§ **What you need to do**
Exactly as written, set down every entry once more.

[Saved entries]

[Start of Attachment]

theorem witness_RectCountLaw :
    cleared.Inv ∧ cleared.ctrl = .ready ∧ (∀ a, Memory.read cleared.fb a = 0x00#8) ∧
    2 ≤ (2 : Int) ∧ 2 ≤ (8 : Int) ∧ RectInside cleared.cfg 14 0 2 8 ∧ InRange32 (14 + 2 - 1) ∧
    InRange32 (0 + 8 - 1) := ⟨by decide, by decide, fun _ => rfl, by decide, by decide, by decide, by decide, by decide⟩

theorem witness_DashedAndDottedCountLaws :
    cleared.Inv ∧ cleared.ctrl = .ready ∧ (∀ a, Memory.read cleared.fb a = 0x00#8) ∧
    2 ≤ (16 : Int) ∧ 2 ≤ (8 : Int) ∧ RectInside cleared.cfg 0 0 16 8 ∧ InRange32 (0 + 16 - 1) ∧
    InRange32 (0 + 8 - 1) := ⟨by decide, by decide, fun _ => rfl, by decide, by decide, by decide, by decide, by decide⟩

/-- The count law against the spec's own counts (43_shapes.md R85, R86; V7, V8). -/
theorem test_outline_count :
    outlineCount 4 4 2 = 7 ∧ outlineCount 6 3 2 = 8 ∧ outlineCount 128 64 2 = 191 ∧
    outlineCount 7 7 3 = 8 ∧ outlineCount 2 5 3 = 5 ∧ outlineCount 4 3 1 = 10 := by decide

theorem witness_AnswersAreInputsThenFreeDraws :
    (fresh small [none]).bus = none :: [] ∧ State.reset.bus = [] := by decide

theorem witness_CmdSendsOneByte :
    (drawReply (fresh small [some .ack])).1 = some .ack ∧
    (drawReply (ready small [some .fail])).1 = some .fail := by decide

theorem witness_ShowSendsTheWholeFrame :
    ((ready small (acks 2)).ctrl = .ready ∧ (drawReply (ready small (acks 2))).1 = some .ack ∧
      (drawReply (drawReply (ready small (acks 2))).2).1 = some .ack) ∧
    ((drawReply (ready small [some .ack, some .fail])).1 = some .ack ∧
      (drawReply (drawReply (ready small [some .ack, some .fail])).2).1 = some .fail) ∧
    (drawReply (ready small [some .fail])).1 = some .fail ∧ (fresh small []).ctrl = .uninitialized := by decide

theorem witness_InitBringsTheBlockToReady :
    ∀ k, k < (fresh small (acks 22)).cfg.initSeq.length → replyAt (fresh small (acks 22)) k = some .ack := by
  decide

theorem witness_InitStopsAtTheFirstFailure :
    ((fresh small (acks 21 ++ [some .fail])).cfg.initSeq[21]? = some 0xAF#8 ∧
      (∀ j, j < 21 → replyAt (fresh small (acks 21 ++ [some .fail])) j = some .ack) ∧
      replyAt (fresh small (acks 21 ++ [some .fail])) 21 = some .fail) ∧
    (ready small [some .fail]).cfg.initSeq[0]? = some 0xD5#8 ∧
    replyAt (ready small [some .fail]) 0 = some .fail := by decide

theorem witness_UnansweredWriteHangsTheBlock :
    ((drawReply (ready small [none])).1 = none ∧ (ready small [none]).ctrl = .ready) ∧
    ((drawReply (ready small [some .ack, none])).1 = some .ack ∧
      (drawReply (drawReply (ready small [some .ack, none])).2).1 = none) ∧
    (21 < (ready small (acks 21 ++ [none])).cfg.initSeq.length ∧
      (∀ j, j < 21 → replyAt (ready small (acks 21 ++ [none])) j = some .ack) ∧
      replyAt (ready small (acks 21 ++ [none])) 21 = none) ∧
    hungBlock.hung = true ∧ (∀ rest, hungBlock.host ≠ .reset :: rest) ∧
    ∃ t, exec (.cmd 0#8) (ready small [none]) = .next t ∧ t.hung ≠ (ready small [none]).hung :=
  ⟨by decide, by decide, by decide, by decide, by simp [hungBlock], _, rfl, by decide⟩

[End of Attachment]

§ **Expected answer**
theorem witness_RectCountLaw :
    cleared.Inv ∧ cleared.ctrl = .ready ∧ (∀ a, Memory.read cleared.fb a = 0x00#8) ∧
    2 ≤ (2 : Int) ∧ 2 ≤ (8 : Int) ∧ RectInside cleared.cfg 14 0 2 8 ∧ InRange32 (14 + 2 - 1) ∧
    InRange32 (0 + 8 - 1) := ⟨by decide, by decide, fun _ => rfl, by decide, by decide, by decide, by decide, by decide⟩

theorem witness_DashedAndDottedCountLaws :
    cleared.Inv ∧ cleared.ctrl = .ready ∧ (∀ a, Memory.read cleared.fb a = 0x00#8) ∧
    2 ≤ (16 : Int) ∧ 2 ≤ (8 : Int) ∧ RectInside cleared.cfg 0 0 16 8 ∧ InRange32 (0 + 16 - 1) ∧
    InRange32 (0 + 8 - 1) := ⟨by decide, by decide, fun _ => rfl, by decide, by decide, by decide, by decide, by decide⟩

/-- The count law against the spec's own counts (43_shapes.md R85, R86; V7, V8). -/
theorem test_outline_count :
    outlineCount 4 4 2 = 7 ∧ outlineCount 6 3 2 = 8 ∧ outlineCount 128 64 2 = 191 ∧
    outlineCount 7 7 3 = 8 ∧ outlineCount 2 5 3 = 5 ∧ outlineCount 4 3 1 = 10 := by decide

theorem witness_AnswersAreInputsThenFreeDraws :
    (fresh small [none]).bus = none :: [] ∧ State.reset.bus = [] := by decide

theorem witness_CmdSendsOneByte :
    (drawReply (fresh small [some .ack])).1 = some .ack ∧
    (drawReply (ready small [some .fail])).1 = some .fail := by decide

theorem witness_ShowSendsTheWholeFrame :
    ((ready small (acks 2)).ctrl = .ready ∧ (drawReply (ready small (acks 2))).1 = some .ack ∧
      (drawReply (drawReply (ready small (acks 2))).2).1 = some .ack) ∧
    ((drawReply (ready small [some .ack, some .fail])).1 = some .ack ∧
      (drawReply (drawReply (ready small [some .ack, some .fail])).2).1 = some .fail) ∧
    (drawReply (ready small [some .fail])).1 = some .fail ∧ (fresh small []).ctrl = .uninitialized := by decide

theorem witness_InitBringsTheBlockToReady :
    ∀ k, k < (fresh small (acks 22)).cfg.initSeq.length → replyAt (fresh small (acks 22)) k = some .ack := by
  decide

theorem witness_InitStopsAtTheFirstFailure :
    ((fresh small (acks 21 ++ [some .fail])).cfg.initSeq[21]? = some 0xAF#8 ∧
      (∀ j, j < 21 → replyAt (fresh small (acks 21 ++ [some .fail])) j = some .ack) ∧
      replyAt (fresh small (acks 21 ++ [some .fail])) 21 = some .fail) ∧
    (ready small [some .fail]).cfg.initSeq[0]? = some 0xD5#8 ∧
    replyAt (ready small [some .fail]) 0 = some .fail := by decide

theorem witness_UnansweredWriteHangsTheBlock :
    ((drawReply (ready small [none])).1 = none ∧ (ready small [none]).ctrl = .ready) ∧
    ((drawReply (ready small [some .ack, none])).1 = some .ack ∧
      (drawReply (drawReply (ready small [some .ack, none])).2).1 = none) ∧
    (21 < (ready small (acks 21 ++ [none])).cfg.initSeq.length ∧
      (∀ j, j < 21 → replyAt (ready small (acks 21 ++ [none])) j = some .ack) ∧
      replyAt (ready small (acks 21 ++ [none])) 21 = none) ∧
    hungBlock.hung = true ∧ (∀ rest, hungBlock.host ≠ .reset :: rest) ∧
    ∃ t, exec (.cmd 0#8) (ready small [none]) = .next t ∧ t.hung ≠ (ready small [none]).hung :=
  ⟨by decide, by decide, by decide, by decide, by simp [hungBlock], _, rfl, by decide⟩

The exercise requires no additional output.